═════ EXERCISE INPUTS
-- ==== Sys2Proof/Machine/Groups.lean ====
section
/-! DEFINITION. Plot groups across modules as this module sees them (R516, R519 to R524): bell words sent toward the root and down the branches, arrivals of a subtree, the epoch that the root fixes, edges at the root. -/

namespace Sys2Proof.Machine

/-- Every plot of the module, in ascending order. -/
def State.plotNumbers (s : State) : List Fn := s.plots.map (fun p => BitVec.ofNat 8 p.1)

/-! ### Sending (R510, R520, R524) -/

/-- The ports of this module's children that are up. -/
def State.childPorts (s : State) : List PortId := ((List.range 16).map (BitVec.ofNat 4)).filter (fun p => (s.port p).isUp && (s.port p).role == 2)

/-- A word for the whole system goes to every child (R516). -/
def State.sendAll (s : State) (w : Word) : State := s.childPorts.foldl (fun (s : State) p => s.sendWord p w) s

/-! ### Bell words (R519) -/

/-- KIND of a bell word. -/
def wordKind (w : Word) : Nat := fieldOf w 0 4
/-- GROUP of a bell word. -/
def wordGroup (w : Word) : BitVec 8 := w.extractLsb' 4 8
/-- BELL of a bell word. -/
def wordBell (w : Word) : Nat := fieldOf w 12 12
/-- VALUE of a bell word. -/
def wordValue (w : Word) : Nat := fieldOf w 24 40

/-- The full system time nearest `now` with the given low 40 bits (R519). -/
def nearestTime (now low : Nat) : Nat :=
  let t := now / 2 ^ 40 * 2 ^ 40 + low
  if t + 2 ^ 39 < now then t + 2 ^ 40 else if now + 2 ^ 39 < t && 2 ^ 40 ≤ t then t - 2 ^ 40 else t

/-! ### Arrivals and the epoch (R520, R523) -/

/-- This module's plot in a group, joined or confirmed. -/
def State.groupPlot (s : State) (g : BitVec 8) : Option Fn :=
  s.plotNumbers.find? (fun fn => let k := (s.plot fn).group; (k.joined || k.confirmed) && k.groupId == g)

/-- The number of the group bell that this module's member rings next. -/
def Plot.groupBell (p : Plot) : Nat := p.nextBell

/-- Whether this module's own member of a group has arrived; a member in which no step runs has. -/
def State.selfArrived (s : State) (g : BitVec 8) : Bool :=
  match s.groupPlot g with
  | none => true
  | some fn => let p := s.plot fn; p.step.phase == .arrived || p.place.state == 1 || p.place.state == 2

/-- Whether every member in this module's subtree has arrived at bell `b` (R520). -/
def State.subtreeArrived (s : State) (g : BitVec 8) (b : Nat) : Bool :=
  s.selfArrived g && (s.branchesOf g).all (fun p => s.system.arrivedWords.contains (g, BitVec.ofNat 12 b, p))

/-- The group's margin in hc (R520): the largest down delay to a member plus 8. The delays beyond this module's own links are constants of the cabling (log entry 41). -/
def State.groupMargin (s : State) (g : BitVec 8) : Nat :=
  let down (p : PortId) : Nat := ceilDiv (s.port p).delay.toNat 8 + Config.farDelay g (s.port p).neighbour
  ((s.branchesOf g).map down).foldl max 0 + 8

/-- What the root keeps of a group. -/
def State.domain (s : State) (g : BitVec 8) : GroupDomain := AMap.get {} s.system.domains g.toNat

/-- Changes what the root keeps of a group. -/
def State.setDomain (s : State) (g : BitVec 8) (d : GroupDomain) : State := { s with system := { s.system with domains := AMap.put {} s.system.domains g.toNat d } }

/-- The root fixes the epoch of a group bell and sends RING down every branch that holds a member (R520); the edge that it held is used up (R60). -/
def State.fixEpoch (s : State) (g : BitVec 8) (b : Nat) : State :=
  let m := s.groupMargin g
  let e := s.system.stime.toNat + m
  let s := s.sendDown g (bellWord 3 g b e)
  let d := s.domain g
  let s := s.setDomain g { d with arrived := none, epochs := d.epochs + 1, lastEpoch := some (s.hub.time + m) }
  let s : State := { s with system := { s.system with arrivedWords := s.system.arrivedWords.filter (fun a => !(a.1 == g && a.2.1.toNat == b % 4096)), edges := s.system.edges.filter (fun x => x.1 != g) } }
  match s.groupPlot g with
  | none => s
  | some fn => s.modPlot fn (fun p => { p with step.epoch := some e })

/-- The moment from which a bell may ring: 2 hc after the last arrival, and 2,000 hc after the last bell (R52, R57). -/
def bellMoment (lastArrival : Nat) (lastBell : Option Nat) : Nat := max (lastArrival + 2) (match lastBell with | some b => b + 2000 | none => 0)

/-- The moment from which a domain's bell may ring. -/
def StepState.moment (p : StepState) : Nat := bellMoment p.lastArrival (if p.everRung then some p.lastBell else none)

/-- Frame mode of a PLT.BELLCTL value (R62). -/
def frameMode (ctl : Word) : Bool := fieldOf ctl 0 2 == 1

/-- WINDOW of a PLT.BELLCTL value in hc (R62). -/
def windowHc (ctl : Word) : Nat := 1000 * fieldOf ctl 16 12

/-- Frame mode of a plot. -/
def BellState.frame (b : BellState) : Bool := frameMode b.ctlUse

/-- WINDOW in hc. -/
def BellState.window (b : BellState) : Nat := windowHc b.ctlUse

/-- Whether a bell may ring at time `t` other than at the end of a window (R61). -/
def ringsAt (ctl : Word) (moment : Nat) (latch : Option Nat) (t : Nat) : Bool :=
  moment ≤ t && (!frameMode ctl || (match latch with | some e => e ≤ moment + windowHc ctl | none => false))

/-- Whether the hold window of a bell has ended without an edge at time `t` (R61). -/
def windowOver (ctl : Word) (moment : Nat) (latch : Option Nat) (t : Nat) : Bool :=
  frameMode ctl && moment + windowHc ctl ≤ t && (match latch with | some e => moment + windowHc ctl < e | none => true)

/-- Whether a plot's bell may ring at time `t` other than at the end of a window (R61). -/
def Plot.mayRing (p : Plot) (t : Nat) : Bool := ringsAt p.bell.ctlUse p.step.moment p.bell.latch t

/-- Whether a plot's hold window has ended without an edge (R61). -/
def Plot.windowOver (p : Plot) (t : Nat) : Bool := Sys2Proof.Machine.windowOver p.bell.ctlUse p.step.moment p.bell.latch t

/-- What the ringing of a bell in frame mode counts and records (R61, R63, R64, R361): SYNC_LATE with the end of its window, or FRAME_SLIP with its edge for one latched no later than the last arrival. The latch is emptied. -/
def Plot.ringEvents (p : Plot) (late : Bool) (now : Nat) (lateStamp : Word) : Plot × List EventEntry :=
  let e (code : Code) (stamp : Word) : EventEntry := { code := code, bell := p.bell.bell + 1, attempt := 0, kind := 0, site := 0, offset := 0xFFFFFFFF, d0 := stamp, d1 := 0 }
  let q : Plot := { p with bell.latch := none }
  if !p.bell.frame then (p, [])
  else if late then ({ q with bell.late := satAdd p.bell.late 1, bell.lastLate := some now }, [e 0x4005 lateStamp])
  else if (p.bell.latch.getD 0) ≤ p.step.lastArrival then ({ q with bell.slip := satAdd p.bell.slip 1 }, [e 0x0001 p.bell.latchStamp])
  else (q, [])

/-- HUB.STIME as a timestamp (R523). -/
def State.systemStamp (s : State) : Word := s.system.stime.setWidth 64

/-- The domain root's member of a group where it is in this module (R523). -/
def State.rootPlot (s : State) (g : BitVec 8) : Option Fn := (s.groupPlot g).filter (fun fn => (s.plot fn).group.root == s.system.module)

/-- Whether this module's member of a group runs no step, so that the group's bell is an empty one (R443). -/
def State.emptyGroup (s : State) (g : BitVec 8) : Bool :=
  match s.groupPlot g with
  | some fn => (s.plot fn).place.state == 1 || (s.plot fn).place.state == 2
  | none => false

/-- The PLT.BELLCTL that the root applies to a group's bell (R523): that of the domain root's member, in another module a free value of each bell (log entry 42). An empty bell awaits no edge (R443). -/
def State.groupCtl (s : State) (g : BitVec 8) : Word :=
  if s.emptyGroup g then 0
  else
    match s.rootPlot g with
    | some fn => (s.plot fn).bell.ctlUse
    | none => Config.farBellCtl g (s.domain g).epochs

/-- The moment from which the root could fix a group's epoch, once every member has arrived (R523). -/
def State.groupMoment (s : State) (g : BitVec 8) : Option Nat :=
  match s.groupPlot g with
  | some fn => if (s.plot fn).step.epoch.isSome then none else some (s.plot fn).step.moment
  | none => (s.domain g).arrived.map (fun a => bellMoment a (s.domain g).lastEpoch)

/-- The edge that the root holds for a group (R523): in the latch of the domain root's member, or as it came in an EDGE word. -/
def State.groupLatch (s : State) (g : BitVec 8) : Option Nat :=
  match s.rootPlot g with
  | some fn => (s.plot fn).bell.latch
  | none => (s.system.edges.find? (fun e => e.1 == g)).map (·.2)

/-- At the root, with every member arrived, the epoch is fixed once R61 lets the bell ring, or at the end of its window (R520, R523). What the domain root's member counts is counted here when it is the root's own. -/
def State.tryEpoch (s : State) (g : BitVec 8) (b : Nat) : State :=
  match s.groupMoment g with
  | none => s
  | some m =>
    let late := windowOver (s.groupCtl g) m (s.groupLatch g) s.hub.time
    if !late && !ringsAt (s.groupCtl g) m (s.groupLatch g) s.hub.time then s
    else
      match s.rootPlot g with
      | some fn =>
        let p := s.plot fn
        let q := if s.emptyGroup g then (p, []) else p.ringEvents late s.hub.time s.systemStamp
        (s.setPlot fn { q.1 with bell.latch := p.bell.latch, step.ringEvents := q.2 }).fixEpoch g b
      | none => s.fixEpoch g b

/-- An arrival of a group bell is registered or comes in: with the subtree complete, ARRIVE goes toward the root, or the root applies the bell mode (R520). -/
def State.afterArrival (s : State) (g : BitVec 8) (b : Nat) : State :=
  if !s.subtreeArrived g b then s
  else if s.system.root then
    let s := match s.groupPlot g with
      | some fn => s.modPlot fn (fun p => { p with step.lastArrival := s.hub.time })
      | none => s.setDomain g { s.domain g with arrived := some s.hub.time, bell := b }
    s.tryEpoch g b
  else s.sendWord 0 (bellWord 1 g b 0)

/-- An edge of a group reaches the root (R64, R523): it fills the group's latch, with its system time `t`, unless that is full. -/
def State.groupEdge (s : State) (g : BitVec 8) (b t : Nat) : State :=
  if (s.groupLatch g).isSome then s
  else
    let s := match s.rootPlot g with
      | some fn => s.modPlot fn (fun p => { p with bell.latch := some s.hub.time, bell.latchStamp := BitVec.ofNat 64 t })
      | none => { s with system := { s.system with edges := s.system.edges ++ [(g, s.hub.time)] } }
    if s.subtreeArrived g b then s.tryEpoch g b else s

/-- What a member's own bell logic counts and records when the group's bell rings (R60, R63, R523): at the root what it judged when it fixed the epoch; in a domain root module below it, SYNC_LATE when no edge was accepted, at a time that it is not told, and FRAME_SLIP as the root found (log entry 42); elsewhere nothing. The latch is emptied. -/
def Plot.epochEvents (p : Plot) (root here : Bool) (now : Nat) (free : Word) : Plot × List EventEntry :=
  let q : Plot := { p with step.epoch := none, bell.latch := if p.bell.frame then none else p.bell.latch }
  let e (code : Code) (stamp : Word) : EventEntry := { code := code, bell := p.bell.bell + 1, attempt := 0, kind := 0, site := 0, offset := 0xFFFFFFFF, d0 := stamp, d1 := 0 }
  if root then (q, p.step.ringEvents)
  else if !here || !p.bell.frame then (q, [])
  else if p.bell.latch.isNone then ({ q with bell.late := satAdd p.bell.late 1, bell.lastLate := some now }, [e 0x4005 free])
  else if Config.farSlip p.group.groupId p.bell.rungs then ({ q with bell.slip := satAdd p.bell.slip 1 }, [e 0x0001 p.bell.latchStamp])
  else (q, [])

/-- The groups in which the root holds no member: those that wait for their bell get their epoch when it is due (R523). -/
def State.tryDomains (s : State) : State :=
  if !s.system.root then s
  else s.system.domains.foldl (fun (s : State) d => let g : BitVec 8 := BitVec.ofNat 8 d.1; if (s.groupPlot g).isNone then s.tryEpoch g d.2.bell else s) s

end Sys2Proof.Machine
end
══════════
### BRIEF
The output should be exactly the lines above from the line containing "let q := if" to the line containing "if s.subtreeArrived g", inclusive, with no other lines.

### WRITTEN ANSWER
        let q := if s.emptyGroup g then (p, []) else p.ringEvents late s.hub.time s.systemStamp
        (s.setPlot fn { q.1 with bell.latch := p.bell.latch, step.ringEvents := q.2 }).fixEpoch g b
      | none => s.fixEpoch g b

/-- An arrival of a group bell is registered or comes in: with the subtree complete, ARRIVE goes toward the root, or the root applies the bell mode (R520). -/
def State.afterArrival (s : State) (g : BitVec 8) (b : Nat) : State :=
  if !s.subtreeArrived g b then s
  else if s.system.root then
    let s := match s.groupPlot g with
      | some fn => s.modPlot fn (fun p => { p with step.lastArrival := s.hub.time })
      | none => s.setDomain g { s.domain g with arrived := some s.hub.time, bell := b }
    s.tryEpoch g b
  else s.sendWord 0 (bellWord 1 g b 0)

/-- An edge of a group reaches the root (R64, R523): it fills the group's latch, with its system time `t`, unless that is full. -/
def State.groupEdge (s : State) (g : BitVec 8) (b t : Nat) : State :=
  if (s.groupLatch g).isSome then s
  else
    let s := match s.rootPlot g with
      | some fn => s.modPlot fn (fun p => { p with bell.latch := some s.hub.time, bell.latchStamp := BitVec.ofNat 64 t })
      | none => { s with system := { s.system with edges := s.system.edges ++ [(g, s.hub.time)] } }
    if s.subtreeArrived g b then s.tryEpoch g b else s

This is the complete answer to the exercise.